Le monde est en pleine ébullition et les Balkans occidentaux sont eux aussi frappés de plein fouet. Souvent qualifiée de « ventre mou de l’Europe », la région glisse de plus en plus dans l’instabilité. Des conflits violents ne sont plus à exclure. La politique étrangère des États-Unis, l’échec du processus d’élargissement de même que les violations répétées des principes et valeurs par celles et ceux qui les avaient justement définis encouragent la montée d’un nationalisme d’ancienne et de nouvelle facture. Des acteurs géopolitiques tels que la Russie, la Chine ou la Turquie se sont engouffrés dans la brèche. Ils exploitent non seulement les faiblesses des États-Unis et de l’Union européenne, mais aussi les liens historiques et religieux de la région pour développer des partenariats stratégiques avec les leaders ethniques locaux. Cette politique délibérée de prise d’influence vient s’ajouter aux frictions qui parcourent déjà la région. Dans ce contexte, la France et l’Allemagne ne peuvent plus se permettre d’attendre. Elles doivent pousser dès maintenant le processus d’élargissement de l’UE aux Balkans occidentaux.
L’échec de l’UE
Au début des années 2000, nombre de décideurs étaient d’avis que l’adhésion des pays des Balkans à l’UE était un moyen – le seul peut-être – de stabiliser la région : d’une part, en raison des réformes et des opportunités d’investissement qu’elle offrait ; d’autre part, parce que les règles qui existaient encore à l’époque étaient considérées comme un remède contre le nationalisme. Cette conviction fut à la base du Sommet de Thessalonique du 21 juin 2003, sommet au cours duquel les parties présentes se mirent d’accord sur les conditions devant préluder à l’élargissement. Depuis, l’Union leur a en partie ouvert son marché ; elle est devenue par ailleurs leur principal partenaire économique et commercial.

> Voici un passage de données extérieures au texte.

-- ==== Sys2Proof/Machine/Xlate.lean ====
section
/-!
DEFINITION. Address translation (spec/10_translation.md, R320 to R344): TLB lookup and fill, the walk, permissions and
protection keys.
-/
namespace Sys2Proof.Machine

/-- What an access does. -/
inductive Acc where
  | read | write | fetch
deriving DecidableEq, Repr

/-- A lookup of a virtual address hits the slot (R332). -/
def Slot.hits (x : Slot) (va : Nat) (ctx : BitVec 16) : Bool :=
  x.vbase ≤ va && va < x.vbase + 2 ^ x.log2 && (x.g || x.ctx = ctx)

/-- The better of two hitting slots: the smaller, then the more recently filled (R332). -/
def Slot.better (x y : Slot) : Slot :=
  if x.log2 < y.log2 then x
  else if y.log2 < x.log2 then y
  else if y.seq ≤ x.seq then x else y

/-- The slot that a lookup uses among slots. -/
def bestSlot : List Slot → Option Slot
  | [] => none
  | x :: t => match bestSlot t with | none => some x | some y => some (x.better y)

/-- Move a slot to the front of its TLB, the place of the most recently used. -/
def touchSlot (l : List Slot) (x : Slot) : List Slot := x :: l.erase x

/-- Put a slot in front, dropping the least recently used beyond `n`. -/
def addSlot (n : Nat) (l : List Slot) (x : Slot) : List Slot := (x :: l).take n

/-- The second-level set of a slot (R331). -/
def setOf (log2 va : Nat) : Nat := va / 2 ^ log2 % 256

/-- The second-level slots that a lookup probes: all four sizes at once (R331). -/
def l2Hits (x : Engine) (va : Nat) : List Slot :=
  [16, 21, 29, 34].flatMap (fun k =>
    (SMap.get [] x.l2 (setOf k va)).filter (fun y => y.log2 = k && y.hits va x.arch.ctxid))

/-- The first-level TLB of a requester. -/
def Engine.l1 (x : Engine) (f : Bool) : List Slot := if f then x.itlb else x.dtlb

/-- Replace a first-level TLB. -/
def Engine.setL1 (x : Engine) (f : Bool) (l : List Slot) : Engine := if f then { x with itlb := l } else { x with dtlb := l }

/-- Slots of a first-level TLB (Table 10.5). -/
def l1Size (f : Bool) : Nat := if f then 32 else 64

/-- A lookup in an engine's TLBs: the slot and the engine with its use noted (R331). -/
def Engine.lookup (x : Engine) (f : Bool) (va : Nat) : Option (Slot × Engine) :=
  match bestSlot ((x.l1 f).filter (fun y => y.hits va x.arch.ctxid)) with
  | some y => some (y, x.setL1 f (touchSlot (x.l1 f) y))
  | none =>
    match bestSlot (l2Hits x va) with
    | some y =>
      let k := setOf y.log2 va
      let x1 := { x with l2 := SMap.upd [] x.l2 k (fun l => touchSlot l y) }
      some (y, x1.setL1 f (addSlot (l1Size f) (x1.l1 f) y))
    | none => none

/-- A table entry is malformed (R323). -/
def badEntry (lvl e : Nat) : Bool :=
  bitsOf e 55 52 ≠ 0 || bitsOf e 15 11 ≠ 0 || (bitsOf e 1 1 = 1 && lvl = 1) || (bitsOf e 1 1 = 0 && lvl = 3) ||
    (bitsOf e 1 1 = 0 && bitsOf e 10 2 ≠ 0) || (bitsOf e 1 1 = 1 && lvl = 2 && bitsOf e 28 16 ≠ 0)

/-- The slot that a leaf fills under a CTXID, and whether its contiguity hint failed (R331, R334). -/
def leafSlot (fills : Nat) (ctx : BitVec 16) (va lvl e : Nat) : Slot × Bool :=
  let base := if lvl = 3 then 16 else 29
  let hinted := bitsOf e 5 5 = 1
  let ok := bitsOf e (base + 4) base = va / 2 ^ base % 32
  let log2 := if hinted && ok then base + 5 else base
  ({ vbase := va / 2 ^ log2 * 2 ^ log2, log2 := log2, ctx := ctx, g := bitsOf e 6 6 = 1,
     w := bitsOf e 2 2 = 1, x := bitsOf e 3 3 = 1, u := bitsOf e 4 4 = 1, key := BitVec.ofNat 4 (bitsOf e 10 7),
     oa := bitsOf e 51 16 * 2 ^ 16 / 2 ^ log2 * 2 ^ log2, seq := fills }, hinted && !ok)

/-- A slot enters the second-level TLB and its requester's TLB (R331). -/
def Engine.fill (x : Engine) (f : Bool) (y : Slot) : Engine :=
  let x1 := { x with l2 := SMap.upd [] x.l2 (setOf y.log2 y.vbase) (fun l => addSlot 8 l y), fills := x.fills + 1 }
  x1.setL1 f (addSlot (l1Size f) (x1.l1 f) y)

/-- How a walk stands: ended with a slot or with a code of Table 10.3, or waiting for an entry. -/
inductive WalkEnd where
  | slot (x : Slot)
  | fault (code : Nat)
  | waits (w : Walk)
deriving DecidableEq, Repr

/-- A part's DPAs are in the Domain and not lost (R25, R382). -/
def State.partUp (s : State) (n : Nat) : Bool :=
  s.inDomain n && !s.bit Reg.ringLost (n % 32) && (s.actMode ≠ .replay || n = s.pos || s.bit Reg.recCfg 1)

/-- The offset lies in the register window (Table 1.3). -/
def inRegs (off : Nat) : Bool := 0x3F0000000000 ≤ off && off < 0x3F0040000000

/-- The source that a walk reads as: it sees no posted store (R327). -/
def State.walkSrc (s : State) : Src := .master s.pos 63

/-- SIZE code of a read of `n` bytes, and its bytes (Table 11.8). -/
def rdSize (n : Nat) : Nat × Nat := if n ≤ 8 then (0, 8) else if n ≤ 64 then (1, 64) else (2, 256)

/-- A read request of engine `e` to another part (R367): RD of the aligned block that holds `n` bytes at a DPA, and the
answer awaited. -/
def State.sendRead (s : State) (e dpa n : Nat) (w : ReqFor) (booked : Bool) : State :=
  let part := dpa / 2 ^ 46
  let (code, sz) := rdSize n
  let base := dpa / sz * sz
  let s1 := s.sendPacket e part 1 [BitVec.ofNat 64 (code * 2 ^ 52 + base), 0] booked
  { s1 with ring := { s1.ring with reqs := s1.ring.reqs ++ [⟨part, e, base, sz, w, none, false, s.lap, false⟩] } }

/-- An engine's read goes to an expander's queue (R304). -/
def State.askExp (s : State) (e port dpa n : Nat) (w : ReqFor) (booked : Bool) : State :=
  let src : Src := if e = steward then .master s.pos 39 else .engine s.pos e
  let tti := match (s.eng e).place with | some p => some p.tti | none => none
  let (s1, b) := s.countUnits s.pos (dpa % 2 ^ 46) n s.lap booked
  { s1 with m := { s1.m with
      expq := s1.m.expq ++ [⟨port, src, tti, s.lap, dpa, n, w, none, b, src.via, s.tb, s1.m.arrivals⟩]
      arrivals := s1.m.arrivals + 1 } }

Le processus d’élargissement a néanmoins été freiné par la récession de 2009, la crise des réfugiés, la montée du populisme de droite, le Brexit et enfin la pandémie du COVID-19. Cela n’a pas manqué d’impacter les espoirs des populations d’une intégration rapide dans l’UE et par effet de ricochet, le processus de démocratisation en cours dans la région. L’Allemagne et la France ont eu un rôle clé « dans cette évolution ».
L’Allemagne a longtemps été à l’avant-garde du processus d’élargissement mais ses efforts ont souffert de son incapacité à comprendre les réalités locales. Au lieu d’écouter ses experts, Berlin a développé sa propre approche : celle-ci s’est soldée par un échec.
La France, de son côté, n’a jamais montré beaucoup d’intérêt pour les Balkans. On l’a bien vu en 2019, lorsqu’Emmanuel Macron a déclaré qu’il s’opposait à toute forme d’élargissement avant une réforme complète du fonctionnement de l’Union. La déclaration du Président a clairement donné à voir que l’élargissement était pour lui secondaire. Depuis lors, l’UE n’a pas réussi à convaincre les pays des Balkans du contraire.
Les Balkans attendent
Se sentant méprisés, les pays des Balkans ont alors cherché de nouveaux partenaires stratégiques, notamment aux États-Unis, en Russie, en Chine et en Turquie. Dans ce contexte, les élections américaines pourraient avoir un très fort impact sur la région : l’ancien envoyé spécial de Trump pour les Balkans, Richard Grenell, avait en effet proposé à son époque de résoudre le conflit entre la Serbie et le Kosovo par un échange de territoires. Le dirigeant bosno-serbe Milorad Dodik, membre de la présidence tripartite de Bosnie-Herzégovine, a admis de son côté qu’il attendait le 5 novembre avec impatience. Son espoir : qu’un nouveau mandat de Donald Trump lui permette de réaliser la sécession de la Republika Srpska, l’entité bosniaque dominée par la Serbie, et de la rattacher ensuite à la Serbie. La dernière tentative de ce type avait déclenché une guerre de trois ans et demi qui n’avait pu être arrêtée que grâce à l’intervention de l’OTAN (1995).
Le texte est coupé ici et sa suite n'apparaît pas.